ClassA::parse(char **argv, int argc)

While trying to write test cases for this function I came across the
warnings appeared when I tried to initialize 'char** argv' straightly
from strings, like this:

argv[0] = "optionalProgramName";
argv[1] = "-a"; // some value argument
argv[2] = "aFileName.txt"; // its concrete value
argv[3] = "-nbc"; // some switch arguments
....

but that results in to warning: deprecated conversion from string
constant to `char*'. I'm using gcc 3.4.3 with strict warning policy: -W
-Wall -Wwrite-strings

Does somebody know the way to initialize char* with a constant string
that won't give warnings?

Several ways to do it for conversion to const char* is given in
Josuttis book for standart template library:
one could use std::string functions data(), or c_str() as following:

std::string s("1234");
const char* p;

p = s.c_str(); or
p = s.data();

but that is for const char* and doesn't work directly for char*. Should
one try to convert by putting const away, or there are easier ways to
do it?

The problem is not dramatic but it would be nice to have it without
warnings.

Any ideas will be appreciated.

Thanks.
 
V

Victor Bazarov

Anton said:
Imagine the situation you have a class that interprets the command line
of the program you are executing.
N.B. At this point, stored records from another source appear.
/-- R210 to R212, R315: BWAIT reads the object at its home slice: it issues, records the phase and starts its acquire when the phase
differs from the slot's or a flip was replayed from the mailbox; otherwise it stands at the head of its queue, unissued; a slot with another address is bound and the word waits. That the word walks the
page table within its step is log 28 (DEDUCED).
R209, R210, R212: what one update does to a barrier object: an arrival, more expected, and the flip when both counts are met,
with OVER where a count ran over or was passed. -/
def Obligations.BarrierWait : Prop :=
  (∀ (s u : State) (c : Ctl) (e : Entry) (th : Thread) (a : SReg) (pa : Nat) (nc : Bool), s.CanRun c e th →
    let x := s.ctx c e
    let s0 := s.setThread s.cur.1 th
    let v := if e.latched then e.latch.getD 0 0 else th.readS e.base a
    let n := v.toNat % 16
    let va := BitVec.ofNat 64 (v.toNat / 16 * 16)
    let sl := th.bslot n
    let stays := x.keep u (x.latched [th.readS e.base a])
    let fs := c.fixedScope (if paModule pa = u.modnum then .modul else .domain) .system
    let goes (ph : Nat) : Outcome State Fault Refusal := .next (s.issued ((x.flag ((u.modThread s.cur.1 fun w =>
      w.setBslot n { sl with phase := ph, flipped := none }).modThread s.cur.1 fun w => w.observe fun q => q.ws.any (·.isProg pa))
        (flagIf fs.2 flMODWARN)).startAcquire s.cur.1 fs.1 s.cur.2) c { order := true } e 0)
    (th.barriers ≤ n → exec (.bwait c a) s = .next (s0.raise s.cur.1 { fOver 3 with pc := e.pc, q := s.cur.2 })) ∧
    (n < th.barriers → s0.walkWaits s.cur.1 th.ctx va.toNat = false → s0.targetFill s.cur.1 th.ctx th.priv va .atomic 16 = (.at_ pa nc, u) →
      (∀ ph, sl.bound = true → sl.addr = va.toNat → sl.flipped = some ph → exec (.bwait c a) s = goes ph) ∧
      (sl.bound = true → sl.addr = va.toNat → sl.flipped = none → (u.bobj pa).phase ≠ sl.phase →
        exec (.bwait c a) s = goes (u.bobj pa).phase) ∧
      (sl.bound = true → sl.addr = va.toNat → sl.flipped = none → (u.bobj pa).phase = sl.phase → exec (.bwait c a) s = .next stays) ∧
      (sl.bound = false ∨ sl.addr ≠ va.toNat → exec (.bwait c a) s = .next (stays.modThread s.cur.1 fun w =>
        w.setBslot n { bound := true, addr := va.toNat, phase := (u.bobj pa).phase }))) ∧
    (n < th.barriers → s0.walkWaits s.cur.1 th.ctx va.toNat = true → exec (.bwait c a) s = .next (x.keep s0 (x.latched [th.readS e.base a]))) ∧
    ((u.thread s.cur.1).head s.cur.2 ≠ none → (stays.thread s.cur.1).head s.cur.2 = some (x.latched [th.readS e.base a]) ∧ stays.mem = u.mem))
  ∧ (∀ (b : BObj) (n m : Nat) (v : Word), b.phase < 2 ^ 16 →
    let q := b.arrive n m
    q.arrived = min (b.arrived + n) 0xFFFF ∧ q.rbytes = min (b.rbytes + m) 0xFFFFFFFF ∧ q.expect = b.expect ∧ q.xbytes = b.xbytes ∧
    q.phase = b.phase ∧ (q.ovf = true ↔ b.ovf = true ∨ 0xFFFF < b.arrived + n ∨ 0xFFFFFFFF < b.rbytes + m) ∧
    (b.expect ≤ b.arrived → b.xbytes ≤ b.rbytes → (b.flip).2 = true ∧ (b.flip).1.arrived = 0 ∧ (b.flip).1.rbytes = 0 ∧
      (b.flip).1.phase = (if b.phase = 0xFFFF then 0 else b.phase + 1) ∧ (b.flip).1.expect = b.expect ∧ (b.flip).1.xbytes = b.xbytes ∧
      ((b.flip).1.ovf = true ↔ b.ovf = true ∨ b.expect < b.arrived ∨ b.xbytes < b.rbytes)) ∧
    (b.arrived < b.expect ∨ b.rbytes < b.xbytes → b.flip = (b, false)) ∧
    (b.expectMore v).xbytes = min (b.xbytes + v.toNat / 2 ^ 32) 0xFFFFFFFF ∧
    ((b.expectMore v).expect : Int) = min (max ((b.expect : Int) + (v.setWidth 16).toInt) 0) 0xFFFF ∧
    ((BObj.init v).phase = 0 ∧ (BObj.init v).expect = v.toNat % 2 ^ 16 ∧
      (BObj.init v).arrived = 0 ∧ (BObj.init v).ovf = false ∧ (BObj.init v).xbytes = v.toNat / 2 ^ 32 ∧ (BObj.init v).rbytes = 0))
This class is written by third party
and has a main function parse with arguments the same as main:

ClassA::parse(char **argv, int argc)

While trying to write test cases for this function I came across the
warnings appeared when I tried to initialize 'char** argv' straightly
from strings, like this:

argv[0] = "optionalProgramName";
argv[1] = "-a"; // some value argument
argv[2] = "aFileName.txt"; // its concrete value
argv[3] = "-nbc"; // some switch arguments
...

but that results in to warning: deprecated conversion from string
constant to `char*'. I'm using gcc 3.4.3 with strict warning policy: -W
-Wall -Wwrite-strings

Does somebody know the way to initialize char* with a constant string
that won't give warnings?

I'd probably go with

char argv0[] = "optionalProgramName";
char argv1[] = "-a";

....

argv[0] = argv0;
argv[1] = argv1;

....

OTOH, why don't you declare 'parse' to accept an array of pointers to
const char instead? You're not changing them, are you?

V
 
K

Karl Heinz Buchegger

Anton said:
argv[0] = "optionalProgramName";
argv[1] = "-a"; // some value argument
argv[2] = "aFileName.txt"; // its concrete value
argv[3] = "-nbc"; // some switch arguments
...

but that results in to warning: deprecated conversion from string
constant to `char*'. I'm using gcc 3.4.3 with strict warning policy: -W
-Wall -Wwrite-strings

Does somebody know the way to initialize char* with a constant string
that won't give warnings?

It seems that it is unclear to you on what the warning really refers to.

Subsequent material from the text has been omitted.